• [Exercise instructions]: Search string "among": state how many lines in the material below contain it, and nothing else.

• [Records for processing]:
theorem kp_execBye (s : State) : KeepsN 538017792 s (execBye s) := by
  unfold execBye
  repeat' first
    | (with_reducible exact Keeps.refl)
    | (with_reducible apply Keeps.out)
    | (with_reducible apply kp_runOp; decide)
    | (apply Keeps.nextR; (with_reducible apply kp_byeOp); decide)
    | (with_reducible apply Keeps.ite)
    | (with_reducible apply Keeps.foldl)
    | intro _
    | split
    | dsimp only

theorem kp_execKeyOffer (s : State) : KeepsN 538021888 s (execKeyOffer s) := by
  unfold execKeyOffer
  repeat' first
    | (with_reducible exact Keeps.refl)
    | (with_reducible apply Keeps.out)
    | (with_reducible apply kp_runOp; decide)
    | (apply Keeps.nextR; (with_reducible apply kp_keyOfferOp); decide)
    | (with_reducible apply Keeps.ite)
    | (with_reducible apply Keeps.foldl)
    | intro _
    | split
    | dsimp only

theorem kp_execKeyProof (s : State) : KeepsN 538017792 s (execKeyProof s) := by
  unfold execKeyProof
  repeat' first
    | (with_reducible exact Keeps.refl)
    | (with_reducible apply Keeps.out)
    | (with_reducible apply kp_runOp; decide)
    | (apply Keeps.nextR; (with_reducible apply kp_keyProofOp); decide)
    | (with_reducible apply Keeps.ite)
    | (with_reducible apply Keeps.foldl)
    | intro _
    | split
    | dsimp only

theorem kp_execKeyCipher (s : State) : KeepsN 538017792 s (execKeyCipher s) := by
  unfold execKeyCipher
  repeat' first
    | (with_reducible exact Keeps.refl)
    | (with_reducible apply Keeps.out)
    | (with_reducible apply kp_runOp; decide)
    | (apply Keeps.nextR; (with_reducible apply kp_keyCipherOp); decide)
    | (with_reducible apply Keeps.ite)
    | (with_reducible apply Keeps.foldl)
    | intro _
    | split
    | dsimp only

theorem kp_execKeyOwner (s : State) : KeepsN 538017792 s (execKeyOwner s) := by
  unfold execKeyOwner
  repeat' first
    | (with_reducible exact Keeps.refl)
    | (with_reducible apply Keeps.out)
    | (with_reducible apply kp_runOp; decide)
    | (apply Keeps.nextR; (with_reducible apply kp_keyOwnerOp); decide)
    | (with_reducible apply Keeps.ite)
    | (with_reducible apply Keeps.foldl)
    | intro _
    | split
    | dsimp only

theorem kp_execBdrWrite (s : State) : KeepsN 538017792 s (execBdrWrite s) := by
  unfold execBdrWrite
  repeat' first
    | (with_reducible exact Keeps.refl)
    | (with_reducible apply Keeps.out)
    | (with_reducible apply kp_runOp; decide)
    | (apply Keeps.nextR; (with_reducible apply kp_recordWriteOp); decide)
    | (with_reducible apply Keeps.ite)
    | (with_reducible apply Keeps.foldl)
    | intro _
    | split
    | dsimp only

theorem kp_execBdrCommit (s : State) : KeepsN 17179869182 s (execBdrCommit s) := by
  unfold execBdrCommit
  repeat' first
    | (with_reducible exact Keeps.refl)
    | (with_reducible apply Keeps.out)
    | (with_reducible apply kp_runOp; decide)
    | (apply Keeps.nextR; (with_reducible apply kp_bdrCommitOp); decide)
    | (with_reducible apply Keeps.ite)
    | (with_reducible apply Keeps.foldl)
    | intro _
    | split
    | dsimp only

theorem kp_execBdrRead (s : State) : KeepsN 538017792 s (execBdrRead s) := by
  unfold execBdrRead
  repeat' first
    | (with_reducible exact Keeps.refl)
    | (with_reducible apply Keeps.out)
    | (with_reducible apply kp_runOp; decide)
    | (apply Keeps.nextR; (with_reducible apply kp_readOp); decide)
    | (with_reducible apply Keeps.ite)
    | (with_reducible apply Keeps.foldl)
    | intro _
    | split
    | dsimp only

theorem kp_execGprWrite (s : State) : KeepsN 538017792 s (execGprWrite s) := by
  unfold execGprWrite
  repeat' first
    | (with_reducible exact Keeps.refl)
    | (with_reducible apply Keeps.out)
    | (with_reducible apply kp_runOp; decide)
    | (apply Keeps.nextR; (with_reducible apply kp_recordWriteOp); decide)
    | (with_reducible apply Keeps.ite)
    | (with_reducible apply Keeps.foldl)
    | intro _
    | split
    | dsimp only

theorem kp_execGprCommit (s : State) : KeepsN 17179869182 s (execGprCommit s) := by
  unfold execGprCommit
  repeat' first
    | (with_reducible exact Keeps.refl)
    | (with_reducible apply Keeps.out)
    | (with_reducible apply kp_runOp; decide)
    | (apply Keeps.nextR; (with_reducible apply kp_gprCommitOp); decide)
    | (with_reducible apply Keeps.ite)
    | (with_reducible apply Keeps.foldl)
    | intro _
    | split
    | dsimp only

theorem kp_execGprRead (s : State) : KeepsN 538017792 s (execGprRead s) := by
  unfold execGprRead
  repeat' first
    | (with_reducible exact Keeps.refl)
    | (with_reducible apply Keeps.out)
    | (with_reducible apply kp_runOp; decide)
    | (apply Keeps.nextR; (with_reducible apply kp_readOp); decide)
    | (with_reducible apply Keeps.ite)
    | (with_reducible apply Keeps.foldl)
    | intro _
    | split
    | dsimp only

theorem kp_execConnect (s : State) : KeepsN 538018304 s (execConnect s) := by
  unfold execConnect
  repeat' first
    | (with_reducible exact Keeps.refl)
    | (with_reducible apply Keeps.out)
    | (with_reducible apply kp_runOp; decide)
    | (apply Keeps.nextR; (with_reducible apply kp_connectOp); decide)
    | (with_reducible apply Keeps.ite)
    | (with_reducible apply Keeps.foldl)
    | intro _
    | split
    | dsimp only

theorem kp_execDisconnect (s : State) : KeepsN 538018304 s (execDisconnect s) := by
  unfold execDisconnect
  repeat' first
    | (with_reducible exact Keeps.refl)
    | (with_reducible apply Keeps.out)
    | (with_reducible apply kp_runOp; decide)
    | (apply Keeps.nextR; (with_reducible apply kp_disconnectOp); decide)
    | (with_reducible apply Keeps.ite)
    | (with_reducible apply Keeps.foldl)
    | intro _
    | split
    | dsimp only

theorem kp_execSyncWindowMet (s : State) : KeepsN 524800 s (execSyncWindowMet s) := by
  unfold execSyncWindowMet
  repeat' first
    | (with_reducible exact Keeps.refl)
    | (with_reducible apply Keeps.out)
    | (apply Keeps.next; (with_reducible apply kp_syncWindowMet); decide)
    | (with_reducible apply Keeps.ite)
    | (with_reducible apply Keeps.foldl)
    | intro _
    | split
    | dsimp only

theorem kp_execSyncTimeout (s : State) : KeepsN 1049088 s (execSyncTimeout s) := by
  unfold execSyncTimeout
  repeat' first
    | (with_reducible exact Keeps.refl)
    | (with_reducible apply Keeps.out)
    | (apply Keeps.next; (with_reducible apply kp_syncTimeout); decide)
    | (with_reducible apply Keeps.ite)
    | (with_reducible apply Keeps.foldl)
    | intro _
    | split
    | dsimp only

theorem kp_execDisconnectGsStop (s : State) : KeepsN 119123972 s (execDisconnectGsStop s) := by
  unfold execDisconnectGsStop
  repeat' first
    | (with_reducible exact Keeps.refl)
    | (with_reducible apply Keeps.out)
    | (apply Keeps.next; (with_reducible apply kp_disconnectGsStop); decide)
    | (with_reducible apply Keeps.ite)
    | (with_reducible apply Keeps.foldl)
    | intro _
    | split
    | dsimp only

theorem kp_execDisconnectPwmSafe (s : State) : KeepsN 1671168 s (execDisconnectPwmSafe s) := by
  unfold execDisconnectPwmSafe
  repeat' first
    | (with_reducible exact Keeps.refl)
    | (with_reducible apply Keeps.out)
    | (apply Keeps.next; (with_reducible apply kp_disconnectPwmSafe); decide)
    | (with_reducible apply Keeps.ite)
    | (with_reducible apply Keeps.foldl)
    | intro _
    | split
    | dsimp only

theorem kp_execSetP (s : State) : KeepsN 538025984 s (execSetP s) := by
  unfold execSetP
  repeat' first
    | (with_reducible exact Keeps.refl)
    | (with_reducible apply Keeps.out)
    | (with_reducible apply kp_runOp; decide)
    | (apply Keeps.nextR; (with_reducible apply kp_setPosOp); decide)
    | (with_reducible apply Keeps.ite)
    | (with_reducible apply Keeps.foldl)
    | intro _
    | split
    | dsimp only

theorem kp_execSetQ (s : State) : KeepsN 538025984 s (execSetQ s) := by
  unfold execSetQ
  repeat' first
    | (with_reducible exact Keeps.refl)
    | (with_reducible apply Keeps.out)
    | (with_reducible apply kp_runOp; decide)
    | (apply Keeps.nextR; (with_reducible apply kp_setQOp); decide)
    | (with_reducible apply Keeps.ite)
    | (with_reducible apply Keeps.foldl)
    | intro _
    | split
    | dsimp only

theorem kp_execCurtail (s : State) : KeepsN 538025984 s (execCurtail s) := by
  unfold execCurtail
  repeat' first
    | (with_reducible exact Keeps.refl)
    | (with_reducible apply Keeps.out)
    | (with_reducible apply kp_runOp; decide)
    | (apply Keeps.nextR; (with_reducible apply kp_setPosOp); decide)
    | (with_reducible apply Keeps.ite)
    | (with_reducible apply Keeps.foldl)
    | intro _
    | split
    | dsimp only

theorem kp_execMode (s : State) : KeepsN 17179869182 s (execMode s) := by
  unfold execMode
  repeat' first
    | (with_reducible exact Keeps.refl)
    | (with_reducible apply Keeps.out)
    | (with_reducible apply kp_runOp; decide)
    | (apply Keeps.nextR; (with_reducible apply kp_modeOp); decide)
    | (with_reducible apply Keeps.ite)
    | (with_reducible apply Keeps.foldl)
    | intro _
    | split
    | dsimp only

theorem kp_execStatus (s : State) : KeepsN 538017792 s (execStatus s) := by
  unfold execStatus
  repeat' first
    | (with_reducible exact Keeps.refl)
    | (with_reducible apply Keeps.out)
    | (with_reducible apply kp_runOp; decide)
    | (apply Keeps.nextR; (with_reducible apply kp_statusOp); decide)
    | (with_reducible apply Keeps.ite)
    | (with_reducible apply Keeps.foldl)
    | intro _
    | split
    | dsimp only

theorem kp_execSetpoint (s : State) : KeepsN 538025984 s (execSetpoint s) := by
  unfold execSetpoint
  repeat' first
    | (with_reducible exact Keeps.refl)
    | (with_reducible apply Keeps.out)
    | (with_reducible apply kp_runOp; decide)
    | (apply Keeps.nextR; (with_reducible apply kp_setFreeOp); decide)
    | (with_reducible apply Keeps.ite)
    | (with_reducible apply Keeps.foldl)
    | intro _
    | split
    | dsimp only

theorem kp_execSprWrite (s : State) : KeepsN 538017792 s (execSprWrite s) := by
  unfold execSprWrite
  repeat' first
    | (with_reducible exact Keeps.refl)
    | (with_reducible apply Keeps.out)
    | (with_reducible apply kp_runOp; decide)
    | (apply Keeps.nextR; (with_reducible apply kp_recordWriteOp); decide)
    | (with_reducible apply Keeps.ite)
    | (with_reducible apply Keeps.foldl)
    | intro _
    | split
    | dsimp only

* * *

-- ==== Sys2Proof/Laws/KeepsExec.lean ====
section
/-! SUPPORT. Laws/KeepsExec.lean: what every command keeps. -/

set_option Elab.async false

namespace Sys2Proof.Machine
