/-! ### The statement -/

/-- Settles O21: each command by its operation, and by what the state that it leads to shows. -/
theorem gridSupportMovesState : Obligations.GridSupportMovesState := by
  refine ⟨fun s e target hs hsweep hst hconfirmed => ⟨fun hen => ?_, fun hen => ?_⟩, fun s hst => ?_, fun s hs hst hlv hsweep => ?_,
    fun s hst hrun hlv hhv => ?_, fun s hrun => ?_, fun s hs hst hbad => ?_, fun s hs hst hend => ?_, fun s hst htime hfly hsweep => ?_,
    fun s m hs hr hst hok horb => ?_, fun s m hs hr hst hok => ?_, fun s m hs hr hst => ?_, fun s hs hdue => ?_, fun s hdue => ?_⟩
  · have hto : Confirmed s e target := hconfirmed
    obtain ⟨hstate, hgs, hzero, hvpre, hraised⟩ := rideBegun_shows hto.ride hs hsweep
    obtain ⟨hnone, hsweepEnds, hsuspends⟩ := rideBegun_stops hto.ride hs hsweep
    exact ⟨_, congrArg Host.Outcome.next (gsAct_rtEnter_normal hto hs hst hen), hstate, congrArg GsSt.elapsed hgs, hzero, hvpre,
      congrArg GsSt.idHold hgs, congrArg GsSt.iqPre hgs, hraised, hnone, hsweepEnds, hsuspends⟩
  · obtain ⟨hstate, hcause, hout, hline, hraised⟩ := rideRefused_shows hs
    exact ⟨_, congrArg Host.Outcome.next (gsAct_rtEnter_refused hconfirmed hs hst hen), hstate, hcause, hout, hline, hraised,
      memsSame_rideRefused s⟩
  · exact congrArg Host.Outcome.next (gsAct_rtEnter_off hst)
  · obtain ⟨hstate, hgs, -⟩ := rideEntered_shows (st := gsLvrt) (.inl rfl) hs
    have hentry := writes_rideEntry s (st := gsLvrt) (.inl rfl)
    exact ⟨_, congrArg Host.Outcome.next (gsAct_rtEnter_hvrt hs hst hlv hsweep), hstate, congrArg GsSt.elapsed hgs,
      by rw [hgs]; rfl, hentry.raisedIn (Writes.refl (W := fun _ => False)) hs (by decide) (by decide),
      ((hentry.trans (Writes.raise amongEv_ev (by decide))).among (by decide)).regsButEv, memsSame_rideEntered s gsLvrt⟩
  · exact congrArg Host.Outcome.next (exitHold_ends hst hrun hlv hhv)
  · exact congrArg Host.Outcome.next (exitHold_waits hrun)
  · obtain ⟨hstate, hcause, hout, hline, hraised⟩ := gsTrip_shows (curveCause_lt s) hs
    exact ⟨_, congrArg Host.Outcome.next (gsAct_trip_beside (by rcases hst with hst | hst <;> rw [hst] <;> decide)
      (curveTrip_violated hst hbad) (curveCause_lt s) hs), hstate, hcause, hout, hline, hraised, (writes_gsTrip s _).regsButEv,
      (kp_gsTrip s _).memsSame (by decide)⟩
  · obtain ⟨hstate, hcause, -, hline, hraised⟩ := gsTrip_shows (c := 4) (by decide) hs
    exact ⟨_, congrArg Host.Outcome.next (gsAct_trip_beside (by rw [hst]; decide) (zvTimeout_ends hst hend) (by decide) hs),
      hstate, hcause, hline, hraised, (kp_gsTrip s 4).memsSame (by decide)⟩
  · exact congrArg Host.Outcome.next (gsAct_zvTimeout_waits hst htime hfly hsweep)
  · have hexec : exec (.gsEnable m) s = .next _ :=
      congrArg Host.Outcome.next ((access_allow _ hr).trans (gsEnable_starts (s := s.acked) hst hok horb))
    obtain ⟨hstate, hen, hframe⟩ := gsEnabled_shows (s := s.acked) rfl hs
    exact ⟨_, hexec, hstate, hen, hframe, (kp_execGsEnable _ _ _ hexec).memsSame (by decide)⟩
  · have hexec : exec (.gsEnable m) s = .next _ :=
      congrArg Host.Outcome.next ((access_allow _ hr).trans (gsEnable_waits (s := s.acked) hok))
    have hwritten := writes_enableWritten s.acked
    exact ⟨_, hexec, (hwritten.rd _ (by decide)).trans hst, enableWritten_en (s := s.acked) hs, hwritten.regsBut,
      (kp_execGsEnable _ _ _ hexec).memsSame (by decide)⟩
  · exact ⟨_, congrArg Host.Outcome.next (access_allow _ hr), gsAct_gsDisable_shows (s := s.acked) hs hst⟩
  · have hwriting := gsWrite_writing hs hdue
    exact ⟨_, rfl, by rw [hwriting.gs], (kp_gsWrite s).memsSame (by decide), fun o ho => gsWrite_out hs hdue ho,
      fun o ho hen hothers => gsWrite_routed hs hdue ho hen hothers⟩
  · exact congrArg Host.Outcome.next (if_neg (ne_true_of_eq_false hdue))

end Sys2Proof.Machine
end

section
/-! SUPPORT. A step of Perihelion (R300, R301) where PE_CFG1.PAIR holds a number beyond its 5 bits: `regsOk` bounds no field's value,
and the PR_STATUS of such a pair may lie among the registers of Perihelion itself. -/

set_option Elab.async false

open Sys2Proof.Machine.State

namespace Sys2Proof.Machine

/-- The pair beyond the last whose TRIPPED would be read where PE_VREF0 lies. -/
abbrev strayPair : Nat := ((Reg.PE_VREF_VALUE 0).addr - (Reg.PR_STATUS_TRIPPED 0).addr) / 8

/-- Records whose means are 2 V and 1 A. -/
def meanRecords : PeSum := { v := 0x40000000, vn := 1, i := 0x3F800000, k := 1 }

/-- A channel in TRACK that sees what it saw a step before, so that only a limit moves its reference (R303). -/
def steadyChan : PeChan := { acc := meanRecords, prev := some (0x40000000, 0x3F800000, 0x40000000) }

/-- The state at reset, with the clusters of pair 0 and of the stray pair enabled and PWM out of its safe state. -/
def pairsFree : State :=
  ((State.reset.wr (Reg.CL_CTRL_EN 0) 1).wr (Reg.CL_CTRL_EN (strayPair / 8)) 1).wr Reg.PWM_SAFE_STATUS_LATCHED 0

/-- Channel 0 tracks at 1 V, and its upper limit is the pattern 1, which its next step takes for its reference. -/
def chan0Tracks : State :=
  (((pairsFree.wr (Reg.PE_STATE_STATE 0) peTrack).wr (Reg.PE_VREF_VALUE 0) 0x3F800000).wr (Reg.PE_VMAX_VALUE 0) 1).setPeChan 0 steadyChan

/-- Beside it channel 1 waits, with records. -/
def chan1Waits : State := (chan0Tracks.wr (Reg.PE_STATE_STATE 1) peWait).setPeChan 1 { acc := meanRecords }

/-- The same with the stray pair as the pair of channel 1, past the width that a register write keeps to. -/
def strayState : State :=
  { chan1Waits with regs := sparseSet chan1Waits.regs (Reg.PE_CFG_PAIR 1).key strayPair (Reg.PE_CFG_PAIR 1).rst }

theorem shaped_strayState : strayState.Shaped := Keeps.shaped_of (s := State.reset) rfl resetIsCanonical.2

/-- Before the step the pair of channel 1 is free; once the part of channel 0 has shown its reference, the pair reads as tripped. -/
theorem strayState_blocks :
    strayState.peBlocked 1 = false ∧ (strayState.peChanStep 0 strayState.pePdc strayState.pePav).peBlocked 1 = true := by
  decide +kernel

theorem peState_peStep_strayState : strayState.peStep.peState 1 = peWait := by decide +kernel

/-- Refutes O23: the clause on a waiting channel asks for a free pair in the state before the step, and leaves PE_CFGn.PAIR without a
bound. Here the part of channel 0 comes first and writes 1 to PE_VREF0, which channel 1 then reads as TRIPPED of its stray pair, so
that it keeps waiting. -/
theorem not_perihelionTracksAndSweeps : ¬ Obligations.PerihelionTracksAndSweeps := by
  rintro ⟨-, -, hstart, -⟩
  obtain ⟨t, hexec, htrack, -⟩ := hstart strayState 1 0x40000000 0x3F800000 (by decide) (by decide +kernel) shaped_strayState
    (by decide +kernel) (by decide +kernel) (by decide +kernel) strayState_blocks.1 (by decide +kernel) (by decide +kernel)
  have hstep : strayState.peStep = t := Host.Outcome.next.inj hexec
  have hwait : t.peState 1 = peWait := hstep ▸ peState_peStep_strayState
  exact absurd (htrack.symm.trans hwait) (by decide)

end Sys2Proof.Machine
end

• [Response to this exercise]: 2